Positive glimmer in teacher contract talks
The two sides issued brief, nearly identical statements after meeting for 3-1/2 hours Monday.
Most previous negotiations have concluded with each side speaking liberally, often making conflicting or contradictory statements. The barbs seemed to get sharper as the talks dragged on.
“We had a very positive meeting, and we are optimistic about reaching a voluntary settlement,” said Jennifer Fanning, co-lead negotiator for the teachers.
“There was excellent discussion of issues. We are optimistic about reaching a voluntary settlement,” said Superintendent Tom Evert.
“Voluntary settlement” are key words. They mean avoiding a “qualified economic offer,” or QEO.
Under Wisconsin law, a QEO is not so much an offer as it is an order from the boss. If the two sides go through mediation, and the mediator declares a deadlock, then the school board could impose a QEO.

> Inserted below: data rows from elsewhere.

-- ==== Sys2Proof/Machine/Txn.lean ====
section
/-!
DEFINITION. Transactions and editions (R145 to R173): the triggers, staging, prepare, the flip, retirement, settle,
rollback and abort.
-/
namespace Sys2Proof.Machine

/-! ## Staging (R149 to R151) -/

/-- The staged value of a member. -/
def Txn.member (t : Txn) (id : Nat) : Option W64 := SMap.get (fun _ => none) t.members id

/-- A write of a member by the owner of the open transaction (R149, R151). -/
def stageMember (id v : Nat) (d : Dev) : Nat × Dev :=
  if (d.txn.member id).isNone ∧ 4096 ≤ d.txn.members.length then (St.TXN_STAGE_FULL, d) else
  let ms := SMap.set (fun _ => none) d.txn.members id (some (BitVec.ofNat 64 v))
  (St.OK, { d.wr M.TXN_STAGED_OBJECTS ms.length with txn := { d.txn with members := ms, idleLessons := 0 } })

/-- A write of a staged block area by the owner (R151). -/
def stageArea (a : Nat) (bs : Bytes) (d : Dev) : Dev :=
  let m := ((List.range bs.length).zip bs).foldl (fun m (i, b) => SMap.set (fun _ => none) m (a + i) (some b)) d.txn.areas
  { d with txn := { d.txn with areas := m, idleLessons := 0 } }

/-! ## Ends -/

/-- The transaction is gone: the staged set is discarded, and nothing stays reserved or resizing (R153, R158, R395). -/
def txnClear (d : Dev) : Dev :=
  let t := d.txn
  let d := { d with txn := { t with state := .idle, members := [], areas := [], ops := [], toPrepare := [], undo := [], byTrigger := false, idleLessons := 0,
                                    passed := false, reservedUnits := 0, reservedPlaces := [], reservedBlocks := [] },
                    switch := { d.switch with nextRows := [] }, pools := { d.pools with resizing := [] } }
  ((d.wr M.TXN_OWNER 0).wr M.TXN_STAGED_OBJECTS 0).wr M.TXN_STAGED_ENTRIES 0

/-- A rollback ends (R158): ST_OK for TXN_ROLLBACK, ST_TXN_ABORTED for an abort (R159). -/
def rollbackEnd (d : Dev) (byTrigger : Bool) : Dev :=
  let d := txnClear d
  if byTrigger then (d.wr M.TXN_STATUS St.OK).bump M.CNT_TXN_ROLLBACK else (d.wr M.TXN_STATUS St.TXN_ABORTED).bump M.CNT_TXN_ABORT

/-- Rollback or abort begins (R158, R159): from OPEN it ends at once, and later it waits for item 4. -/
def rollbackBegin (d : Dev) (byTrigger : Bool) : Dev :=
  match d.txn.state with
  | .idle | .rollingBack => d
  | .opened => rollbackEnd d byTrigger
  | _ => { d with txn := { d.txn with state := .rollingBack, byTrigger, toPrepare := [], passed := false } }

/-- The device aborts the transaction (R159). -/
def txnAbort (d : Dev) : Dev := rollbackBegin d false

/-- The abort of a data-path restart, which clears the tables itself: ROLLING_BACK ends at once (R159). -/
def txnAbortNow (d : Dev) : Dev :=
  match d.txn.state with
  | .idle => d
  | .rollingBack => rollbackEnd d d.txn.byTrigger
  | _ => rollbackEnd d false

/-! ## Triggers (R147, R148) -/

/-- TXN_BEGIN (R147). -/
def txnBegin (who : Principal) (_ : Nat) (d : Dev) : Nat × Dev :=
  if d.txn.state ≠ .idle then (if d.rd M.TXN_OWNER = who.owner then St.BUSY else St.TXN_HELD, d) else
  let d := ((d.wr M.TXN_OWNER who.owner).wr M.TXN_STATUS St.OK).wr M.TXN_PREPARED_ENTRIES 0
  (St.OK, { d with txn := { d.txn with state := .opened, idleLessons := 0 } })

/-- What R148 answers to a commit or rollback by a principal where `ok` says whether the state takes it. -/
def txnJudge (who : Principal) (d : Dev) (ok : Bool) : Nat :=
  if d.txn.state = .idle then St.NO_TXN
  else if d.rd M.TXN_OWNER ≠ who.owner then St.TXN_NOT_OWNER
  else if ok then St.OK else St.NO_TXN

/-- Pools whose share the transaction changes (R395). -/
def stagedPools (d : Dev) : List Nat :=
  [1, 2, 3, 4].filter (fun p => match d.txn.member (M.POOL_SHARE p) with | some v => v.toNat != d.rd (M.POOL_SHARE p) | none => false)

A QEO requires a 3.8 percent increase in salary and benefits combined. The union has no choice but to accept, but no law can make teachers happy about it.
A QEO leaves the two sides as opponents awaiting their next round, when succeeding contract comes up for renewal. A voluntary settlement means a greater chance for everyone to get back to business without labor strife hanging over their heads.
Mediation has been in the works, but it appears that a date for a first session has now been pushed into February, Evert said.
Monday’s session included just four or five members on each side, and no lawyers.
Asked why things went so well, Fanning said: “I think we’re just working together well. … It takes a little time to work through issues.”
The two sides have been working through issues since last spring.
The long and sometimes rancorous process led to teacher demonstrations of discontent.
Now, “both sides believe that we are moving forward,” Fanning said this morning.
“We took a few steps forward, which is always good,” Evert said.
The two sides revealed only one of those steps: They will meet again Monday.